Question

Critical Thinking. In Exercises 17–28, use the data and confidence level to construct a confidence interval estimate of p, then address the given question.

Medication UsageIn a survey of 3005 adults aged 57 through 85 years, it was found that 81.7% of them used at least one prescription medication (based on data from “Use of Prescription and Over-the-Counter Medications and Dietary Supplements Among Older Adults in the United States,” by Qato et al.,Journal of the American Medical Association,Vol. 300, No. 24).

a.How many of the 3005 subjects used at least one prescription medication?

b.Construct a 90% confidence interval estimate of thepercentageof adults aged 57 through 85 years who use at least one prescription medication.

c.What do the results tell us about the proportion of college students who use at least one prescription medication?

Short answer

a.The number of adults aged 57 through 85 years who use at least one prescription medication is equal to 2455.

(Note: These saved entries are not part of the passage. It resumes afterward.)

/-- SYN_CONFIG acceptance (R328). -/
def synConfigChecks (_ : Bool) (a : Args) (s : State) : Checks :=
  let d := argDom a
  let x := s.dom d
  let (n, m) := fdArg a x
  [cond (x.noBandFor n m) (wrongState 0x0004), rsv a 0 30 3, cond (decide (d.val = 0) && !ab a 0 31) (badArg 0 31 0x0001)] ++
  rateOk a 1 ++
  [cond (has a 1 && !fdOk n m) (badArg 1 0 0x0002), cond (has a 1 && s.ckBreaks d n m) (badArg 1 0 0x0003),
   cond (decide (x.ramp ≠ .idle)) (busyRes 0x0005)]

/-- The F_D of a domain changes: a powered one retunes in the band selected for it, a filling one takes it at the fill's
end, a powered-down one only stores it (R303, R306). -/
def State.setFd (d : Fin 8) (n m : Nat) (s : State) : State :=
  let x := s.dom d
  let s := if x.enable && !x.filling then s.domStop d else s
  s.domMod d fun y =>
    let y := { y with num := n, den := m, k := vcoK n m }
    if x.enable && !x.filling then
      (match bandPick y.table n m with
       | some b => { y with band := b, noBand := false, lowMargin := false, retuning := true }
       | none => { y with noBand := true })
    else y

/-- Power-up: the outputs stay at their disabled level during the fill and lock (R302, R306). -/
def State.domUp (d : Fin 8) (s : State) : State :=
  (s.domStop d).domMod d fun y => { y with enable := true, filling := true, noBand := false, lowMargin := false }

/-- Power-down: r is 0, the table is kept, the DPLL keeps the domain time (R302, R305, R310). -/
def State.domDown (d : Fin 8) (s : State) : State :=
  let s := (s.rampIdle d).domMod d fun y =>
    { y with enable := false, running := false, locked := false, filling := false, retuning := false, noBand := false, lowMargin := false }
  s.onOut fun o =>
    { o with ck := vmap o.ck fun k => if k.domain = d then { k with aligned := false } else k
             pl := vmap o.pl fun p => if p.domain = d then { p with high := false } else p }

/-- SYN_CONFIG at its apply edge; staged without a band for the new F_D, the domain stays on its old one and raises
BAND_GAP (R328). -/
def applySynConfig (a : Args) (s : State) : State :=
  let d := argDom a
  let x := s.dom d
  let (n, m) := fdArg a x
  let gap := x.noBandFor n m
  let s := if n * x.den = m * x.num then s.domMod d fun y => { y with num := n, den := m }
           else if gap then s else s.setFd d n m
  let on := ab a 0 31 || decide (d.val = 0)
  let s := if on && !x.enable then s.domUp d else if !on && x.enable then s.domDown d else s
  if gap then s.bandGap d else s

/-- SYN_CONFIG unstaged (R328). -/
def synConfigBody (_ : Fin 48) (a : Args) (s : State) : State × Reply :=
  let d := argDom a
  let s := applySynConfig a s
  let x := s.dom d
  (s, .ok [s.domWord d, wd x.vcoKhz, wd x.marginPpm])

/-- SYN_CONFIG (R328). -/
def execSynConfig (t : Nat) (tag : Fin 48) (s : State) : Res :=
  runCmd .synConfig tag synConfigChecks synConfigBody (s.advance t)

/-! ### SYN_RAMP_LOAD, SYN_RAMP_RUN -/

/-- Segments a SYN_RAMP_LOAD carries. -/
def rampN (a : Args) : Nat := af a 0 12 8

/-- SYN_RAMP_LOAD acceptance (R329). -/
def synRampLoadChecks (_ : Bool) (a : Args) (s : State) : Checks :=
  let n := rampN a
  let lim : Int := 50000000
  [rsv a 0 31 21, rsv a 0 15 13, rng a 0 12 8 1 21, rsv a 0 7 3, cond (decide (32 < af a 0 20 16 + n)) (badArg 0 16 0x0001),
   cond (decide (a.length < 1 + 3 * n)) (badArg 0xFF 0 0x0002)] ++
  ((List.range n).flatMap fun i =>
    [cond (decide (lim < as32 a (1 + 3 * i)) || decide (as32 a (1 + 3 * i) < -lim)) (badArg (1 + 3 * i) 0 0x0003),
     rng a (2 + 3 * i) 31 0 0 4000000000]) ++
  [cond (decide ((s.dom (argDom a)).ramp = .running)) (busyRes 0x0004)]

/-- Segment `i` of the arguments. -/
def segArg (a : Args) (i : Nat) : Seg :=
  { Seg.init with target := as32 a (1 + 3 * i), slope := (arg a (2 + 3 * i)).toNat, dwell := (arg a (3 + 3 * i)).toNat }

/-- SYN_RAMP_LOAD at its apply edge (R329). -/
def applyRampLoad (a : Args) (s : State) : State :=
  let first := af a 0 20 16
  s.domMod (argDom a) fun x =>
    { x with segs := vmapIdx x.segs fun i g => if first ≤ i ∧ i < first + rampN a then some (segArg a (i - first)) else g }

/-- SYN_RAMP_LOAD unstaged (R329). -/
def synRampLoadBody (_ : Fin 48) (a : Args) (s : State) : State × Reply :=
  let s := applyRampLoad a s
  (s, .ok [s.domWord (argDom a)])

/-- SYN_RAMP_LOAD (R329). -/
def execSynRampLoad (t : Nat) (tag : Fin 48) (s : State) : Res :=
  runCmd .synRampLoad tag synRampLoadChecks synRampLoadBody (s.advance t)

/-- START is refused under R309, or the domain is powered down (R330). -/
def State.rampRefused (s : State) (d : Fin 8) : Bool :=
  !(s.dom d).enable ||
  (decide (s.sys.mstate ≠ .test) &&
   (s.out.pl.toList.any (fun p => p.enable && decide (p.domain = d)) || s.ptp.lanes.toList.any (fun l => l.en && decide (l.txDomain = d))))

/-- SYN_RAMP_RUN acceptance (R330). -/
def synRampRunChecks (_ : Bool) (a : Args) (s : State) : Checks :=
  let d := argDom a
  let x := s.dom d
  let start := !ab a 0 31
  let never := (x.segs.toList.take (af a 0 20 16 + 1)).any Option.isNone
  [cond (start && s.rampRefused d) (wrongState 0x0001), rsv a 0 29 21, cond (start && never) (badArg 0 16 0x0003), rsv a 0 7 3,
   cond (start && decide (x.ramp ≠ .idle)) (busyRes 0x0002)]

/-- SYN_RAMP_RUN at its apply edge; a staged START that is refused now does not start, which is logged (R330). -/
def applyRampRun (a : Args) (s : State) : State :=
  let d := argDom a
  if ab a 0 31 then (if (s.dom d).ramp = .idle then s else s.rampIdle d)
  else if s.rampRefused d then s.notApplied 0x0602 0x0001
  else if (s.dom d).ramp ≠ .idle then s.notApplied 0x0602 0x0002
  else
    (s.count (0x0700 + 16 * d.val + 3)).domMod d fun x =>
      { x with ramp := .running, rampLast := af a 0 20 16, rampLoop := ab a 0 30, rampRepeat := af a 0 15 8, rampSeg := 0,
               rampRuns := 0, rampR := 0, rampFrom := s.now }

/-- SYN_RAMP_RUN unstaged (R330). -/
def synRampRunBody (_ : Fin 48) (a : Args) (s : State) : State × Reply :=
  let s := applyRampRun a s
  (s, .ok [s.domWord (argDom a)])

/-- SYN_RAMP_RUN (R330). -/
def execSynRampRun (t : Nat) (tag : Fin 48) (s : State) : Res :=
  runCmd .synRampRun tag synRampRunChecks synRampRunBody (s.advance t)

/-! ### SYN_BAND_TABLE, SYN_ROOT_STATUS -/

/-- SYN_BAND_TABLE arguments (R331). -/
def synBandTableChecks (_ : Bool) (a : Args) (_ : State) : Checks :=
  [rsv a 0 31 23, rsv a 0 15 15, rng a 0 14 8 1 64, rsv a 0 7 3, cond (decide (128 < af a 0 22 16 + af a 0 14 8)) (badArg 0 16 0x0001)]

/-- SYN_BAND_TABLE (R331). -/
def synBandTableBody (_ : Fin 48) (a : Args) (s : State) : State × Reply :=
  let x := s.dom (argDom a)
  let age := if x.filled then min 32767 ((s.now - x.fillAt) / (60 * secU)) else 0
  let rows := (List.range (af a 0 14 8)).map fun i => x.table.getD (af a 0 22 16 + i) (0, 0)
  (s, .ok (pack [pbit x.filled 31, (age, 30, 16), (x.band, 6, 0)] :: rows.flatMap fun r => [wd r.1, wd r.2]))

/-- SYN_BAND_TABLE (R331). -/
def execSynBandTable (t : Nat) (tag : Fin 48) (s : State) : Res :=
  runCmd .synBandTable tag synBandTableChecks synBandTableBody (s.advance t)

/-- SYN_ROOT_STATUS (R332). -/
def synRootStatusBody (_ : Fin 48) (_ : Args) (s : State) : State × Reply :=
  let r := s.root
  (s, .ok ([pack [(s.rootState, 31, 30), pbit r.onRing 29, (r.band.val, 4, 0)], wd r.losses, wd r.fails, wd r.lastRelockUs] ++
           time96 r.lastLoss ++ [wd r.ringKhz]))

/-- SYN_ROOT_STATUS (R332). -/
def execSynRootStatus (t : Nat) (tag : Fin 48) (s : State) : Res :=
  runCmd .synRootStatus tag (fun _ _ _ => []) synRootStatusBody (s.advance t)

/-! ### OUT_CONFIG -/

/-- The CKOUT output in bits 4:0 of word 0, if it exists. -/
def argCk (a : Args) : Option (Fin 24) := if h : af a 0 4 0 < 24 then some ⟨af a 0 4 0, h⟩ else none

/-- A domain in bits 10:8 of word 0. -/
def argDom8 (a : Args) : Fin 8 := ⟨af a 0 10 8, by unfold af fld; omega⟩

/-- OUT_CONFIG acceptance (R333). -/
def outConfigChecks (_ : Bool) (a : Args) (s : State) : Checks :=
  let x := s.dom (argDom8 a)
  let k := match argCk a with | some n => s.ck n | none => Ckout.init
  let div := dflt a 1 (af a 1 15 0) k.div
  [cond (ab a 0 31 && !x.enable) (wrongState 0x0004), rng a 0 30 29 0 2, rsv a 0 27 11, rsv a 0 7 5,
   cond (argCk a).isNone (badArg 0 0 0x0001), rsv a 1 31 16, rng a 1 15 0 1 65535,
   cond (!ckRateOk x.num x.den div (af a 0 30 29)) (badArg (if has a 1 then 1 else 0) 0 0x0002), rsv a 2 31 16,
   cond (decide (x.k * div ≤ dflt a 2 (af a 2 15 0) k.phaseAdj)) (badArg (if has a 2 then 2 else 0) 0 0x0003)]

/-- OUT_CONFIG at its apply edge (R313). -/
def applyOutConfig (a : Args) (s : State) : State :=
  match argCk a with
  | none => s
  | some n =>
    let k := s.ck n
    let en := ab a 0 31
    let div := dflt a 1 (af a 1 15 0) k.div
    let adj := dflt a 2 (af a 2 15 0) k.phaseAdj
    let place := decide (div ≠ k.div) || decide (argDom8 a ≠ k.domain) || decide (adj ≠ k.phaseAdj)
    let form := decide (af a 0 30 29 ≠ k.format) || decide (ab a 0 28 ≠ k.invert)
    let s := s.ckMod n fun k =>
      { k with enable := en, format := af a 0 30 29, invert := ab a 0 28, domain := argDom8 a, div := div, phaseAdj := adj }
    if !en then
      s.ckMod n fun k => { k with aligned := false, syncRef := false, holdFrom := none, formFrom := none, startDue := false, keep := false }
    else if !k.enable then outGate (s.ckStart n)
    else if place || form then
      s.ckMod n fun y =>
        { y with holdFrom := if place then some s.now else y.holdFrom, formFrom := if form then some s.now else y.formFrom,
                 aligned := y.aligned && !place, syncRef := y.syncRef && !place }
    else s

/-- OUT_CONFIG unstaged (R333). -/
def outConfigBody (_ : Fin 48) (a : Args) (s : State) : State × Reply :=
  let s := applyOutConfig a s
  match argCk a with
  | some n => (s, .ok [s.ckWord n])
  | none => (s, .fail (badArg 0 0 0x0001))

/-- OUT_CONFIG (R333). -/
def execOutConfig (t : Nat) (tag : Fin 48) (s : State) : Res :=
  runCmd .outConfig tag outConfigChecks outConfigBody (s.advance t)

/-! ### OUT_PULSE_CONFIG -/

/-- The PULSE output in bits 3:0 of word 0. -/
def argPl (a : Args) : Fin 16 := ⟨af a 0 3 0, by unfold af fld; omega⟩

/-- WIDTH of the arguments: WIDTH_HI is 0 when COUNT covers WIDTH_LO alone; ignored with HALF (R334). -/
def widthArg (a : Args) (p : Pulse) : Nat :=
  if ab a 0 28 then p.width else if has a 3 then (arg a 3).toNat + af a 5 15 0 * 2 ^ 32 else p.width

/-- Rate of the arguments (R334). -/
def plRate (a : Args) (p : Pulse) : Nat × Nat := (dflt a 1 (arg a 1).toNat p.num, dflt a 2 (arg a 2).toNat p.den)

/-- OUT_PULSE_CONFIG acceptance (R334). -/
def outPulseConfigChecks (_ : Bool) (a : Args) (s : State) : Checks :=
  let x := s.dom (argDom8 a)
  let p := s.pl (argPl a)
  let (n, m) := plRate a p
  let w := widthArg a p
  let lim : Int := 2000000000
  [cond (ab a 0 31 && !x.enable) (wrongState 0x0005),
   cond (ab a 0 31 && decide (x.ramp ≠ .idle) && decide (s.sys.mstate ≠ .test)) (wrongState 0x0006),
   rsv a 0 27 11, rsv a 0 7 4] ++ rateOk a 1 ++
  [cond (decide (m * 10 ^ 9 < 40 * n) || decide (86400 * n < m)) (badArg (if has a 1 then 1 else 0) 0 0x0002),
   cond (!ab a 0 28 && (decide (w < 5) || decide (m * 10 ^ 9 < (w + 5) * n))) (badArg (if has a 3 then 3 else 0) 0 0x0003),
   cond (has a 4 && (decide (lim < as32 a 4) || decide (as32 a 4 < -lim))) (badArg 4 0 0x0004), rsv a 5 31 16]

/-- OUT_PULSE_CONFIG at its apply edge (R317, R318). -/
def applyPulseConfig (a : Args) (s : State) : State :=
  let n := argPl a
  let s := (s.foldRamp (s.pl n).domain).foldRamp (argDom8 a)
  let p := s.pl n
  let en := ab a 0 31
  let (num, den) := plRate a p
  let w := widthArg a p
  let dly := dflt a 4 (as32 a 4) p.delay
  let again := decide (num * p.den ≠ den * p.num) || decide (argDom8 a ≠ p.domain) || decide (ab a 0 28 ≠ p.half) || decide (w ≠ p.width)
  let form := decide (ab a 0 30 ≠ p.level33) || decide (ab a 0 29 ≠ p.invert)
  let q := { p with enable := en, level33 := ab a 0 30, invert := ab a 0 29, half := ab a 0 28, domain := argDom8 a, num := num,
                    den := den, width := w, delay := dly }
  let q := if again then q.restart s.now
           else if dly ≠ p.delay then { q with phi := phaseAt (q.phi - (dly - p.delay) * 65536 / 100) num den } else q
  let q := if !en then { q with holdFrom := none, keep := false }
           else if form && p.enable then { q with holdFrom := some s.now } else q
  outGate (s.plMod n fun _ => s.plJudge q)

/-- OUT_PULSE_CONFIG unstaged (R334). -/
def outPulseConfigBody (_ : Fin 48) (a : Args) (s : State) : State × Reply :=
  let s := applyPulseConfig a s
  (s, .ok [s.plWord (argPl a), s.plPhase (argPl a)])

/-- OUT_PULSE_CONFIG (R334). -/
def execOutPulseConfig (t : Nat) (tag : Fin 48) (s : State) : Res :=
  runCmd .outPulseConfig tag outPulseConfigChecks outPulseConfigBody (s.advance t)

/-! ### OUT_REALIGN -/

/-- Domain `d` is named, or is the domain of a named output (R335). -/
def State.realignMeets (a : Args) (s : State) (d : Fin 8) : Bool :=
  ab a 0 d.val || (List.finRange 24).any (fun n => ab a 1 n.val && decide ((s.ck n).domain = d)) ||
  (List.finRange 16).any (fun n => ab a 2 n.val && decide ((s.pl n).domain = d))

b. The 90% confidence interval estimate of the percentage of adults aged 57 through 85 years who use at least one prescription medication is equal to (80.54%, 82.86%).

c. As the survey involved only adults aged 57 through 85 years, the above results do not suggest anything about the proportion of college students who use at least one prescription medication.

Step-by-step solution

Given information

The medication usage of adults aged 57 through 85 years is recorded. In a sample of 3005 adults aged 57 through 85 years, 81.7% of them use at least one prescription medication.

Conversion of proportion to a number

a.

The number of adults aged 57 through 85 years who use at least one prescription medication is equal to:

$$\begin{gathered} 81.7\%\text{of}3005=\frac{81.7}{100}\times 3005 \\ =2455 \end{gathered}$$

Therefore, the number of adults aged 57 through 85 years who use at least one prescription medication is equal to 2455.

Expression of the confidence interval

The confidence interval has the following expression:

$\hat{p}-E<p<\hat{p}+E$

Here, E is the margin of error and has the following formula:

$E=z_{\frac{\alpha }{2}}\times \sqrt{\frac{\hat{p}\hat{q}}{n}}$where

$\hat{p}$is the sample proportion of adults aged 57 through 85 years who use at least one prescription medication.

$\hat{q}$is the sample proportion of adults aged 57 through 85 years who do not use any prescription medication.

n is the sample size

$z_{\frac{\alpha }{2}}$is the one-tailed critical value of z

Compute the critical value

The confidence level is given to be equal to 90%. Thus, the corresponding level of significance is equal to 0.10.

Now,$\alpha =0.10$

The value of $z_{\frac{\alpha }{2}}$form the standard normal table is equal to 1.645.

Compute the margin of error

The margin of error is computed as shown below:

$$\begin{gathered} E=z_{\frac{\alpha }{2}}\times \sqrt{\frac{\hat{p}\hat{q}}{n}} \\ =1.645\times \sqrt{\frac{0.817\times 0.183}{3005}} \\ =0.0116 \end{gathered}$$

Compute the confidence interval

b.

The value of the confidence interval is computed as follows:

$$\begin{gathered} \hat{p}-E<p<\hat{p}+E \\ 0.817-0.0116<E<0.817+0.0116 \\ 0.8054<p<0.8286 \\ 80.54\%<p<82.86\% \end{gathered}$$

The 90% confidence interval estimate of the percentage of adults aged 57 through 85 years who use at least one prescription medication is equal to (80.54%, 82.86%).

Subjects targeted by the results

c.

The above results do not suggest anything about the proportion of college students who use at least one prescription medication because the sample consisted of only adults aged 57 through 85 years.